Балдуин встал, отряхнул плащ и направился прямо к ним. Священник
заметил его и поклонился, слишком резко, слишком рано.
— Ваше Величество, — произнёс он тоном, натянутым, как струна. —
Какое благословение видеть вас в стенах святого храма...
— А я вот сомневаюсь, что Бог благословляет встречи с
изменниками, — спокойно ответил Балдуин.
Священник побледнел.
— Я лишь слуга церкви...
— Значит, вы будете молиться за души тех, кого я выведу на
площадь, — сказал король и прошёл мимо.
Рамир усмехнулся.
— Мягко. Почти ласково.
— Пока, — ответил Балдуин. — Только пока.

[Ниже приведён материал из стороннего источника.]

-- ==== Sys2Proof/Machine/SidebandCmds.lean ====
section
/-!
DEFINITION. The sideband (R454 to R459) and the test access port (R446, R460). Both lie in the housekeeping block: they
answer while the housekeeping supply is up.
-/

namespace Sys2Proof.Machine

/-- Runs an operation of the housekeeping block while its supply is up. -/
def State.house (s : State) (f : State → State) : Res := .next (if s.pins.housekeeping then f s else s)
/-- Changes the sideband. -/
def State.onSb (s : State) (f : Sideband → Sideband) : State := { s with sb := f s.sb }
/-- Changes the test access port. -/
def State.onTap (s : State) (f : Tap → Tap) : State := { s with tap := f s.tap }

/-! ### Common command codes (R454, R458; log 31) -/

/-- ENTDAA: a target without a dynamic address takes the one assigned. -/
def execEntdaa (addr : BitVec 7) (s : State) : Res :=
  s.house (fun s => s.onSb (fun x => { x with dynAddr := x.dynAddr <|> some addr }))
/-- SETDASA: the same, addressed by the static address. -/
def execSetdasa (addr : BitVec 7) (s : State) : Res :=
  s.house (fun s => s.onSb (fun x => { x with dynAddr := x.dynAddr <|> some addr }))
/-- RSTDAA: the dynamic address goes. -/
def execRstdaa (s : State) : Res := s.house (fun s => s.onSb (fun x => { x with dynAddr := none }))
/-- ENEC: in-band interrupts are enabled. -/
def execEnec (s : State) : Res := s.house (fun s => s.onSb (fun x => { x with ibiOn := true }))
/-- DISEC: in-band interrupts are disabled, and none waits. -/
def execDisec (s : State) : Res :=
  s.house (fun s => s.onSb (fun x => { x with ibiOn := false, ibiDue := false, ibiRefused := false }))
/-- The n bytes of an answer, highest first. -/
def cccBytes (n v : Nat) : List Byte := (toBytes n v).reverse
/-- GETPID. -/
def execGetpid (s : State) : Res := s.house (fun s => s.onSb (fun x => { x with ccc := cccBytes 6 Config.sbPid.toNat }))
/-- GETBCR. -/
def execGetbcr (s : State) : Res := s.house (fun s => s.onSb (fun x => { x with ccc := [Config.sbBcr] }))
/-- GETDCR. -/
def execGetdcr (s : State) : Res := s.house (fun s => s.onSb (fun x => { x with ccc := [Config.sbDcr] }))
/-- GETSTATUS: the pending state of the target is what one part reports. -/
def execGetstatus (s : State) : Res :=
  s.house (fun s => s.onSb (fun x => { x with ccc := cccBytes 2 (Config.sbStatus (if x.ibiDue then 1 else 0)).toNat }))
/-- GETMWL. -/
def execGetmwl (s : State) : Res := s.house (fun s => s.onSb (fun x => { x with ccc := cccBytes 2 Config.sbMwl.toNat }))
/-- GETMRL. -/
def execGetmrl (s : State) : Res := s.house (fun s => s.onSb (fun x => { x with ccc := cccBytes 2 Config.sbMrl.toNat }))

/-! ### Private transfers (R455 to R457, R459) -/

/-- SB_STATUS (Table 17.5). -/
def State.sbStatusWord (s : State) : Nat :=
  1 + flagAt s.sb.plinthReady 8 + flagAt s.power.tripped 9 + flagAt s.pins.pwrOk 10 + flagAt s.pins.flowOk 11 +
  flagAt s.pins.coldRst 12 + flagAt s.pins.attn 13
/-- SB_ERR (Table 17.5). -/
def Sideband.errWord (x : Sideband) : Nat :=
  x.errOffset.toNat + x.errKind.toNat * 2 ^ 16 + x.refused.toNat * 2 ^ 18 + flagAt x.refusedSat 49
/-- CLEAR in SB_ERR. -/
def Sideband.clear (x : Sideband) : Sideband := { x with errOffset := 0, errKind := 0, refused := 0, refusedSat := false }
/-- A refused access: SB_ERR records its offset and kind. -/
def Sideband.refuse (x : Sideband) (off kind : Nat) : Sideband :=
  let (n, f) := satAdd x.refused x.refusedSat 1
  { x with errOffset := BitVec.ofNat 16 off, errKind := BitVec.ofNat 2 kind, refused := n, refusedSat := f }
/-- What a sideband read of an offset returns (R456, R457, R459). -/
def State.sbValue (s : State) (off : Nat) : Word :=
  if off = 0xF000 then BitVec.ofNat 64 s.sbStatusWord
  else if off = 0xF008 then BitVec.ofNat 64 s.sb.errWord
  else if 0xF000 ≤ off then 0
  else if s.power.tripped then
    (if off = 0xD30 then s.sb.snapTherm else if off = 0xD38 then s.sb.snapErr else if off = 0xD10 then s.sb.snapInput else 0)
  else if s.sb.plinthReady then BitVec.ofNat 64 (s.readPlinth s.sbIndexes off)
  else 0
/-- Whether the sideband may write an offset: PLINTH_PWR_CTRL, its INDEX copies (R456), and CLEAR in SB_ERR (R459). -/
def sbWritable (off : Nat) : Bool := [0xD00, 0xC10, 0xC28, 0xE78, 0xE90, 0xF008].contains off
/-- A permitted sideband write. -/
def State.sbPut (s : State) (off : Nat) (v : Word) : State :=
  match off with
  | 0xD00 => if s.powered && s.sb.plinthReady then s.writePwrCtrl v else s
  | 0xC10 => s.onSb (fun x => { x with spallIndex := BitVec.ofNat 20 (bits v 19 0) })
  | 0xC28 => s.onSb (fun x => { x with logIndex := BitVec.ofNat 10 (bits v 9 0) })
  | 0xE78 => s.onSb (fun x => { x with ledgerIndex := BitVec.ofNat 9 (bits v 8 0) })
  | 0xE90 => s.onSb (fun x => { x with measIndex := BitVec.ofNat 2 (bits v 1 0) })
  | 0xF008 => if bit v 63 then s.onSb Sideband.clear else s
  | _ => s
/-- The offset that a transfer names: its first two bytes, or the current one where it is shorter. -/
def Sideband.named (x : Sideband) (bs : List Byte) : Nat := if bs.length < 2 then x.offset.toNat else ofBytes (bs.take 2)

/-- SB_SET_OFFSET: a private write of 2 bytes. -/
def execSbSetOffset (bytes : List Byte) (s : State) : Res :=
  s.house (fun s => s.onSb (fun x =>
    let off := x.named bytes
    if bytes.length ≠ 2 then x.refuse off 3
    else if off % 8 ≠ 0 then x.refuse off 2
    else { x with offset := BitVec.ofNat 16 off }))
/-- SB_WRITE: a private write of 10 bytes. -/
def execSbWrite (bytes : List Byte) (s : State) : Res :=
  s.house (fun s =>
    let off := s.sb.named bytes
    if bytes.length ≠ 10 then s.onSb (fun x => x.refuse off 3)
    else if off % 8 ≠ 0 then s.onSb (fun x => x.refuse off 2)
    else if !sbWritable off then s.onSb (fun x => x.refuse off 1)
    else (s.onSb (fun x => { x with offset := BitVec.ofNat 16 off })).sbPut off (BitVec.ofNat 64 (ofBytes (bytes.drop 2))))
/-- SB_READ: a private read of 8 bytes. -/
def execSbRead (len : Nat) (s : State) : Res :=
  s.house (fun s =>
    let off := s.sb.offset.toNat
    if len ≠ 8 then s.onSb (fun x => { x.refuse off 3 with reply := List.replicate len 0 })
    else
      let v := s.sbValue off
      s.onSb (fun x => { x with reply := toBytes 8 v.toNat, offset := x.offset + 8 }))
/-- SB_ERR_CLEAR. -/
def execSbErrClear (s : State) : Res := s.house (fun s => s.onSb Sideband.clear)

/-! ### In-band interrupts (R458) -/

/-- The data byte of an in-band interrupt. -/
def State.ibiByte (s : State) : Byte := BitVec.ofNat 8 (flagAt s.west.attn 0 + flagAt s.east.attn 1)
/-- One attempt to raise the interrupt that is due. -/
def State.raiseIbi (s : State) (accepted : Bool) : State :=
  let b := s.ibiByte
  s.onSb (fun x => { x with ibi := b, ibiDue := !accepted, ibiRefused := !accepted })
/-- ATTN_IBI: the interrupt of an assertion of ATTN_N. -/
def execAttnIbi (accepted : Bool) (s : State) : Res :=
  s.house (fun s => if s.sb.ibiDue && !s.sb.ibiRefused then s.raiseIbi accepted else s)
/-- IBI_RETRY: a refused interrupt is raised again while ATTN_N stays asserted. -/
def execIbiRetry (accepted : Bool) (s : State) : Res :=
  s.house (fun s => if s.sb.ibiRefused && s.pins.attn then s.raiseIbi accepted else s)

/-! ### Test access port (R446, R460; log 32) -/

/-- The levels that the cells of the boundary register capture: G1 to G10 and G16 of Table 17.2. -/
def State.boundary (s : State) : List Bool :=
  [Config.boundaryCell s.freeCtr, Config.boundaryCell (s.freeCtr + 1), bit s.pins.maddr 0, bit s.pins.maddr 1,
   !s.pins.coldRst, Config.boundaryCell (s.freeCtr + 2), s.pins.pwrOk, !s.pins.flowOk, !s.pins.thermTrip, !s.pins.attn, false]
/-- BYPASS. -/
def execBypass (s : State) : Res := s.house (fun s => s.onTap (fun t => { t with ir := .bypass, driven := none, dr := 0 }))
/-- IDCODE: version 1, part number 0x1768, manufacturer 0x2A5. -/
def execIdcode (s : State) : Res :=
  s.house (fun s => s.onTap (fun t => { t with ir := .idcode, driven := none, dr := 0x1176854B }))
/-- SAMPLE/PRELOAD: the levels are captured and the cells loaded. -/
def execSamplePreload (preload : List Bool) (s : State) : Res :=
  s.house (fun s => { (s.onTap (fun t => { t with
    ir := .samplePreload, driven := none, capture := s.boundary, preload := preload })) with freeCtr := s.freeCtr + 3 })
/-- EXTEST: the cells drive their levels while COLD_RST_N is asserted; otherwise it executes as BYPASS. -/
def execExtest (s : State) : Res :=
  s.house (fun s => s.onTap (fun t =>
    if s.pins.coldRst then { t with ir := .extest, driven := some t.preload }
    else { t with ir := .bypass, driven := none, dr := 0 }))
/-- TRST_N resets the port. -/
def execTrstN (s : State) : Res :=
  s.house (fun s => s.onTap (fun t => { t with ir := .idcode, driven := none, dr := 0x1176854B }))

end Sys2Proof.Machine
end

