/-! ### Drains (R209 to R215, R276) -/

/-- A drain that has been asked for starts: the wing drains with its cause, and after a fault or an abort its snapshot is
marked valid with the code and the step, and each plinth controller that takes part copies its wafer courses. A notice then
puts a core into sink mode: its waits end, its receive buffers and skew entries are empty, nothing is left to inject, to stage or
to fetch, every packet that its router has accepted goes on, and its endpoints' synchronisation state is kept (R210, R211,
R276). A drain ends at the first sample that finds every core empty: every data send endpoint holds DEPTH credits again and the
drain's length is recorded. A drain whose bound has passed without that times out with SYNC:0x008: every queue is cleared and a
re-form is asked for (R210, R212, R215). -/
def Obligations.DrainsBeginAndEnd : Prop :=
  (∀ (w : Nat) (s : State) (d : DrainRun), w < 2 → (s.wing (s.lead w)).drain = some d → d.active = false →
    Answers (.drainStart w) s (fun t =>
      ({ t with west := s.west, east := s.east } : State) = s ∧
      ∀ v, v < 2 → t.wing v =
        (let x := s.wing v
         let run : Option DrainRun := some { d with active := true, startBeat := s.maxBeat (s.lead w) }
         let cause : BitVec 3 := d.cause.setWidth 3
         let y : WingState := { x with drain := run, draining := true, drainCause := cause, allEmpty := false }
         let z : WingState := if v ≠ s.lead w then x else if d.cause = 3 then y
           else { y with snapValid := true, snapFault := d.code, snapStep := d.step }
         if d.cause ≠ 3 ∧ v ∈ s.wings (s.lead w) then { z with waferSnap := x.wafer } else z))) ∧
  (∀ (k : Nat) (s : State), validCore k = true → (s.wing (s.lead (wingOf k))).draining = true → (s.core k).flow.sink = false →
    ((s.core k).dma.slots.map (·.1)).Nodup →
    Answers (.drainNotice k) s (fun t =>
      (let c := s.core k
       let flow : Flow := { c.flow with send := (t.core k).flow.send, recv := (t.core k).flow.recv, sink := true }
       let router : Router := { c.router with out := (t.core k).router.out, toSend := (t.core k).router.toSend }
       let pace : Pace := { c.pace with wait := none }
       let x : Core := { c with flow := flow, router := router, pace := pace, dma := (t.core k).dma }
       OneCore k s t (if (s.wing (s.lead (wingOf k))).drainCause = 3 then x
         else { x with snap := some c.takeSnap, snapLost := false })) ∧
      (∀ e ∈ (t.core k).flow.recv, e.2.level = 0 ∧ e.2.skew = []) ∧
      (t.core k).dma.firing = [] ∧ (t.core k).dma.staged = [] ∧ (t.core k).dma.fetch = [] ∧
      ∃ more, (t.core k).router.out = (s.core k).router.out ++ more)) ∧
  (∀ (w : Nat) (s : State) (d : DrainRun), w < 2 → (s.wing (s.lead w)).drain = some d → d.active = true →
     (s.allCores (s.lead w) (fun c => c.drained) = true →
       Answers (.drainSample w) s (fun t =>
         (t.wing (s.lead w)).drain = none ∧ (t.wing (s.lead w)).draining = false ∧ (t.wing (s.lead w)).allEmpty = true ∧
         (t.wing (s.lead w)).lastDrain.toNat = min (s.maxBeat (s.lead w) - d.startBeat) 0xFFFFFF ∧
         (∀ k, wingOf k ∈ s.wings (s.lead w) →
           (t.core k).flow.epoch = (s.core k).flow.epoch ∧ (t.core k).mem = (s.core k).mem ∧
           ∀ e ∈ (t.core k).flow.send, e.2.token = false → e.2.credits = BitVec.ofNat 5 e.2.depth))) ∧
     (d.startBeat + d.bound ≤ s.maxBeat (s.lead w) → s.allCores (s.lead w) (fun c => c.drained) = false →
       Answers (.drainTimeout w) s (fun t =>
         (t.wing (s.lead w)).drain = none ∧ (t.wing (s.lead w)).draining = false ∧ (t.wing (s.lead w)).drainTimeout = true ∧
         ((s.wing (s.lead w)).reformDue = none → (t.wing (s.lead w)).reformDue = some 0x5008#16) ∧
         ∀ k, wingOf k ∈ s.wings (s.lead w) →
           (t.core k).router.out = [] ∧ (t.core k).router.toSend = [] ∧ (t.core k).pace.wait = none ∧
           (∀ e ∈ (t.core k).flow.recv, e.2.level = 0 ∧ e.2.skew = []) ∧
           ∀ e ∈ (t.core k).flow.send, e.2.token = false → e.2.credits = BitVec.ofNat 5 e.2.depth)))

/-! ### Beats, layers and pace (R45 to R67) -/

/-- A core begins its next beat once coupling is released and each logical neighbour has begun its present one: with nothing
due in it, its beat number and the beats of the pace window advance by one and nothing else changes; until then nothing happens
(R45, R50, R54). A late beat of a step counts in LATE_COUNT, moves the rest of the schedule by one, and the core does no
scheduled work in it (R62, R63). An engine
time-out and a compute-rail error of a core end the step with CORE:0x001 and CORE:0x004, naming the core (R386); a wait of
65,536 late beats ends it with PACE:0x002 and sets STALL (R65); a beat difference of more than 1 with PACE:0x005; a cluster
without a beat for 10 µs with PACE:0x004, which halts coupling (R66); a debug halt raises neither (R476). -/
def Obligations.BeatsAndCoreFaults : Prop :=
  (∀ (k : Nat) (s : State), validCore k = true →
     (let c := s.core k
      (s.mayBeat k = true → c.pace.wait = none → (s.wing (s.lead (wingOf k))).run = none →
        c.dma.firing = [] → c.router.buses = [] → c.router.toSend = [] →
        (∀ l ∈ c.router.links, l.2.sched.inBuf = [] ∧ l.2.answers = []) → (∀ x ∈ s.chans, x.2.answers = []) →
        Answers (.beat k {}) s (fun t => OneCore k s t { c with pace := { c.pace with
          beat := c.pace.beat + 1, winBeats := c.pace.winBeats + 1, idle := false } })) ∧
      (∀ cause sender, (let t := c.tick { late := some cause, lateFrom := sender } true
        t.pace.beat = c.pace.beat + 1 ∧ t.pace.shift = c.pace.shift + 1 ∧ t.waiting = true ∧
        t.pace.lateCount = (satAdd c.pace.lateCount c.pace.lateSat 1).1)) ∧
      (∀ i, (∃ n ∈ neighbours s.split k, (s.core n).now < c.now) ∨ (s.wing (s.lead (wingOf k))).coupled = false →
        exec (.beat k i) s = .next s) ∧
      (∀ n, n ∈ neighbours s.split k → s.split = false ∨ wingOf n = wingOf k))) ∧
  (∀ (k : Nat) (s : State), validCore k = true → s.underTest k = false →
    (let ends (i : Instr) (code : Code) : Prop := Answers i s (fun t =>
       StepEnds (wingOf k) s t code 1 (localCore s.split (wingOf k) k) ∧ (t.core k).health.lastEvent = code)
     ends (.engineTimeout k) 0x3001#16 ∧ ends (.computeRail k) 0x3004#16 ∧
     ((s.wing (s.lead (wingOf k))).halted = false → ends (.couplingTimeout (.skew k)) 0x8005#16) ∧
     ((s.wing (s.lead (wingOf k))).halted = true → exec (.couplingTimeout (.skew k)) s = .next s) ∧
     (∀ x, (s.core k).pace.wait = some x → 65536 ≤ x.late →
       ends (.stall k) 0x8002#16 ∧ Answers (.stall k) s (fun t => (t.core k).pace.stall = true)))) ∧
  (∀ (n : Nat) (s : State), n < 48 →
    ((s.wing (s.lead (wingOfCluster n))).coupled = false ∨ (s.wing (s.lead (wingOfCluster n))).halted = true) →
    exec (.couplingTimeout (.noBeat n)) s = .next s) ∧
  (∀ (n : Nat) (s : State), n < 48 → (s.wing (s.lead (wingOfCluster n))).coupled = true →
    (s.wing (s.lead (wingOfCluster n))).halted = false →
    Answers (.couplingTimeout (.noBeat n)) s (fun t =>
      StepEnds (wingOfCluster n) s t 0x8004#16 2 n ∧ (t.wing (s.lead (wingOfCluster n))).coupled = false ∧
      ((s.wing (s.lead (wingOfCluster n))).reformDue = none →
        (t.wing (s.lead (wingOfCluster n))).reformDue = some 0x8004#16)))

Дворец Иерусалима проснулся тяжело. Слухи о возвращении Балдуина
уже проникли в закоулки, в кухни, в оружейные комнаты. Но теперь
добавилось другое: в воздухе витал страх. По приказу короля
начались тайные аресты.
В первую очередь взяли Пьера де Милли. Его схватили ещё до
рассвета — в собственной келье, среди пергаментов и книг. Он даже
не сопротивлялся. Только спросил:
— Сколько у меня времени до приговора?
— Столько, сколько нужно, чтобы понять, на кого ты работал, —
ответил Рамир.
В каменных подвалах дворца зажглись факелы. Допросы
начались.
Балдуин не присутствовал на допросах лично. Его присутствие там
не требовалось. Он задавал тон сверху. И каждый знали: пытка — не
пытка, если король сам подписал приказ.
Первым заговорил один из младших писцов. Потом — торговец из
Яффы. Потом — храмовник, что часто гостил в домах знати.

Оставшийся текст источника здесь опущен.